For each line below that holds the word "message", make a copy.
########
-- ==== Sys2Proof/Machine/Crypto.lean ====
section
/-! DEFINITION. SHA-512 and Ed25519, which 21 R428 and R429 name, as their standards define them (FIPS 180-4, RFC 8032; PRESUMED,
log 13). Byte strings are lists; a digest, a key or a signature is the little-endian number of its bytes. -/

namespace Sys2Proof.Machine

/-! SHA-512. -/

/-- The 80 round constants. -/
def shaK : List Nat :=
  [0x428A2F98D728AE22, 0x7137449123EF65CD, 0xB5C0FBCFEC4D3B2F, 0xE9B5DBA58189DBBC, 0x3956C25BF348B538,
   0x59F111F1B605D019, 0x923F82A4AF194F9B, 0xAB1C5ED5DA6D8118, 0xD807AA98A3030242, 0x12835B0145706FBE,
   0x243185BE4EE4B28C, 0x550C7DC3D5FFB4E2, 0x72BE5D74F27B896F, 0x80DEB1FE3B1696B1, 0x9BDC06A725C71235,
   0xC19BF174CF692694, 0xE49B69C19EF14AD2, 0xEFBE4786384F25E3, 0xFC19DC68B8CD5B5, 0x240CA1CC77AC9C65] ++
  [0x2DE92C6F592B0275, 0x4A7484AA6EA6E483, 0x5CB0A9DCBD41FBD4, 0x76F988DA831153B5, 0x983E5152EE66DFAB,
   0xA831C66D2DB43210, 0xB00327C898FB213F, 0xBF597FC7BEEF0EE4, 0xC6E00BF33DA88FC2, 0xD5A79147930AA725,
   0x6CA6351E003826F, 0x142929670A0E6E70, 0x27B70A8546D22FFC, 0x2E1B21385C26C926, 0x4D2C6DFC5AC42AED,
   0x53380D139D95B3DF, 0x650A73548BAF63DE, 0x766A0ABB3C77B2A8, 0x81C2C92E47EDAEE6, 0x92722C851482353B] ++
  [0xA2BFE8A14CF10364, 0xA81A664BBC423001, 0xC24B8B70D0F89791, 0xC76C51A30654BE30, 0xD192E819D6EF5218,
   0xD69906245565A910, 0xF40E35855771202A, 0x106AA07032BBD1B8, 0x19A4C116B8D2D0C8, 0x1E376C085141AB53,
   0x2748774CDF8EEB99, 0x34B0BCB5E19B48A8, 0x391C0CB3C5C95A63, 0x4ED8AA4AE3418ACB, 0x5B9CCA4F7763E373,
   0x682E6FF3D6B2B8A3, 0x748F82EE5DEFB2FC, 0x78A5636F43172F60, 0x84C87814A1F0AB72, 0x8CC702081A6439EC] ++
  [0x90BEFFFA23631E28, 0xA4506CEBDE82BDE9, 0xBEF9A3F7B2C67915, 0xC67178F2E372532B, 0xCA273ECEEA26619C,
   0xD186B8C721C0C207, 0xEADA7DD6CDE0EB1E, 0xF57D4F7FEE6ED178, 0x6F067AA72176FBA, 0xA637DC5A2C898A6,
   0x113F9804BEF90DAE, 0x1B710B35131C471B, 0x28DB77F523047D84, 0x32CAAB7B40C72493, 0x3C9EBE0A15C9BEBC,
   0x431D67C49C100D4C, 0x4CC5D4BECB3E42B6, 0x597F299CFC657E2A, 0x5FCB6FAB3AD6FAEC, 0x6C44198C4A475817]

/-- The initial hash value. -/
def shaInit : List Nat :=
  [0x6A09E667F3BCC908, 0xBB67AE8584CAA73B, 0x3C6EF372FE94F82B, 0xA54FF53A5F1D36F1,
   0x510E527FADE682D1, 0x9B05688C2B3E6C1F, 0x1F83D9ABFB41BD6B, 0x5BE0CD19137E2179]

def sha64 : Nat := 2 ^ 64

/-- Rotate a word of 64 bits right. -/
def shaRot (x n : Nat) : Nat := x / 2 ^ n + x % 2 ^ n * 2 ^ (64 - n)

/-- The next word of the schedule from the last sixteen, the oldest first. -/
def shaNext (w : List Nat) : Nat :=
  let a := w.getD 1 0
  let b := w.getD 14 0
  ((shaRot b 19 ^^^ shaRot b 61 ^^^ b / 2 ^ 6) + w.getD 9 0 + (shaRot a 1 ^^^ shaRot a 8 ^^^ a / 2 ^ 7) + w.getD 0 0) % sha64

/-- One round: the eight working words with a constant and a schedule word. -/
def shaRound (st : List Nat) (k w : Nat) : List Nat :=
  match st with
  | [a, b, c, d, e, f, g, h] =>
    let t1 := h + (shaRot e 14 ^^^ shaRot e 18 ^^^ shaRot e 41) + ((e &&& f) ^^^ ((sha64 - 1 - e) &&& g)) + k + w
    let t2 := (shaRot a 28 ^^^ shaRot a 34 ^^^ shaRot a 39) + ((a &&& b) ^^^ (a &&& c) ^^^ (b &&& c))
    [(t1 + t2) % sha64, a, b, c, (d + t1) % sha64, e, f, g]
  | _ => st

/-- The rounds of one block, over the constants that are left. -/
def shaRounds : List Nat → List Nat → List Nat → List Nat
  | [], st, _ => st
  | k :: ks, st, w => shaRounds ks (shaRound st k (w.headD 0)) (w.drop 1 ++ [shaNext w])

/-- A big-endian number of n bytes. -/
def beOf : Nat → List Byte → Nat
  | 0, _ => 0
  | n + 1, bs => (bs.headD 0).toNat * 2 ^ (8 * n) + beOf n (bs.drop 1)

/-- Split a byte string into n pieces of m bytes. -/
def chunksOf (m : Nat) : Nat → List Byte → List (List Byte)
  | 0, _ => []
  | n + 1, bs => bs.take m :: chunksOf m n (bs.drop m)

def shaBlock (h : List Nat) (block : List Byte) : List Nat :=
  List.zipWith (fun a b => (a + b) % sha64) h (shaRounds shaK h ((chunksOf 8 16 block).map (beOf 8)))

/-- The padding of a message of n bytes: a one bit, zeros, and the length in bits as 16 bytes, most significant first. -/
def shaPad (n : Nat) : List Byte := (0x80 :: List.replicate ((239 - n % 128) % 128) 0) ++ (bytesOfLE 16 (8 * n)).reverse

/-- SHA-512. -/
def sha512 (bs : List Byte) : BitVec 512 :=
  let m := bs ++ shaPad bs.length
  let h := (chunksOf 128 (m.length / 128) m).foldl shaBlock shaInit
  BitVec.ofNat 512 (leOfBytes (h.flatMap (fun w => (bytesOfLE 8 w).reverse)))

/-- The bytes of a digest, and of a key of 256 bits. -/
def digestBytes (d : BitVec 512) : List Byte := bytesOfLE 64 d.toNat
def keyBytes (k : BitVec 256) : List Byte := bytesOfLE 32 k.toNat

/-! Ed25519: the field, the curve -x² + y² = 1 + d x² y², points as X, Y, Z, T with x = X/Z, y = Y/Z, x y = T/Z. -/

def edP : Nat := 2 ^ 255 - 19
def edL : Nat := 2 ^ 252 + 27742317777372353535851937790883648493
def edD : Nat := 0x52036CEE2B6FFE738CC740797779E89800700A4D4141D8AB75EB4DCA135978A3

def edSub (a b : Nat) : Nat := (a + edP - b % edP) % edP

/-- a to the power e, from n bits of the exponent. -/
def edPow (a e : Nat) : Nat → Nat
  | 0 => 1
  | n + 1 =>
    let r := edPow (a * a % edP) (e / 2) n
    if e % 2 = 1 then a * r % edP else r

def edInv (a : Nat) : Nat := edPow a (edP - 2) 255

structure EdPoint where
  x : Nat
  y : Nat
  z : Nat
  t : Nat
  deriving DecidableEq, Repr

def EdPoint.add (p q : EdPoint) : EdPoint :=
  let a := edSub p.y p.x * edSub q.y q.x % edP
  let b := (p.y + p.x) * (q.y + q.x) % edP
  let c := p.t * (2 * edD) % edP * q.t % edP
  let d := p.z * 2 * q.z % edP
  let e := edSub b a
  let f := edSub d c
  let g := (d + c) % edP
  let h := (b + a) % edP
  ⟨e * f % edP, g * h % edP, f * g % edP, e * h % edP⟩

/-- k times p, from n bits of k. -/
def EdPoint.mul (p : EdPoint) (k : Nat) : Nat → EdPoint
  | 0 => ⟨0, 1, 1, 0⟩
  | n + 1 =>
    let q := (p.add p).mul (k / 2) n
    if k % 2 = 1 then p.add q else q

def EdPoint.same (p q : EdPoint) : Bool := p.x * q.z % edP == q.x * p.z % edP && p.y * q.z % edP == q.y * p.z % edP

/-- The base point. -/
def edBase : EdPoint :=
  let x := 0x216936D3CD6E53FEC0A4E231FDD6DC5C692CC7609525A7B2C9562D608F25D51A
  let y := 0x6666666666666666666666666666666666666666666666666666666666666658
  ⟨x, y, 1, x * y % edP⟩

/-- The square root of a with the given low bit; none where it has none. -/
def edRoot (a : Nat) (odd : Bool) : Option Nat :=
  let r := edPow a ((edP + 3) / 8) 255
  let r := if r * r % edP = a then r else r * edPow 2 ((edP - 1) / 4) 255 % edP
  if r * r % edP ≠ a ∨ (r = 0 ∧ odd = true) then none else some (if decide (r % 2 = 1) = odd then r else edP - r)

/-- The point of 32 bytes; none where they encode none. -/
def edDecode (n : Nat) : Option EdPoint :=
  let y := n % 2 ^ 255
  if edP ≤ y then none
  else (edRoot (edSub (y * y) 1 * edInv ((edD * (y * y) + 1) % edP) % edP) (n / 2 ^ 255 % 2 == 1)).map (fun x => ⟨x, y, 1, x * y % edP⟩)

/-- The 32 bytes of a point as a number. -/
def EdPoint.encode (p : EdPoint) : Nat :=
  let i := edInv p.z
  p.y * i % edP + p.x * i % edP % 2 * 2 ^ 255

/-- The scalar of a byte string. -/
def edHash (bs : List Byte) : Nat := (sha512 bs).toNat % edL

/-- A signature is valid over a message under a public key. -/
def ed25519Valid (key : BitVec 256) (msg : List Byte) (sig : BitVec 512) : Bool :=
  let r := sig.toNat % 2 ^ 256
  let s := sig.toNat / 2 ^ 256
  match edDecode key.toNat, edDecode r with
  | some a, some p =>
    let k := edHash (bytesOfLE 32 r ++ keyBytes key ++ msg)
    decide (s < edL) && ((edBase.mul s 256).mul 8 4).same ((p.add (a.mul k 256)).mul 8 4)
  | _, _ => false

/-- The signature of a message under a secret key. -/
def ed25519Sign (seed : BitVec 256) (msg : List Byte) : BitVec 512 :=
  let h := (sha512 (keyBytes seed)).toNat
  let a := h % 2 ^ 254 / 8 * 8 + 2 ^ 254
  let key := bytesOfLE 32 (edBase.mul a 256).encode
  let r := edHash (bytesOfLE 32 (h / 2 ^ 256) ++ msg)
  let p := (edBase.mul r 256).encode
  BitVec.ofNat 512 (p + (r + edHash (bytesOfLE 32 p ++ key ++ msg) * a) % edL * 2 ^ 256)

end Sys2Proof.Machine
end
########
- YOUR RESPONSE -
/-- The padding of a message of n bytes: a one bit, zeros, and the length in bits as 16 bytes, most significant first. -/
/-- A signature is valid over a message under a public key. -/
/-- The signature of a message under a secret key. -/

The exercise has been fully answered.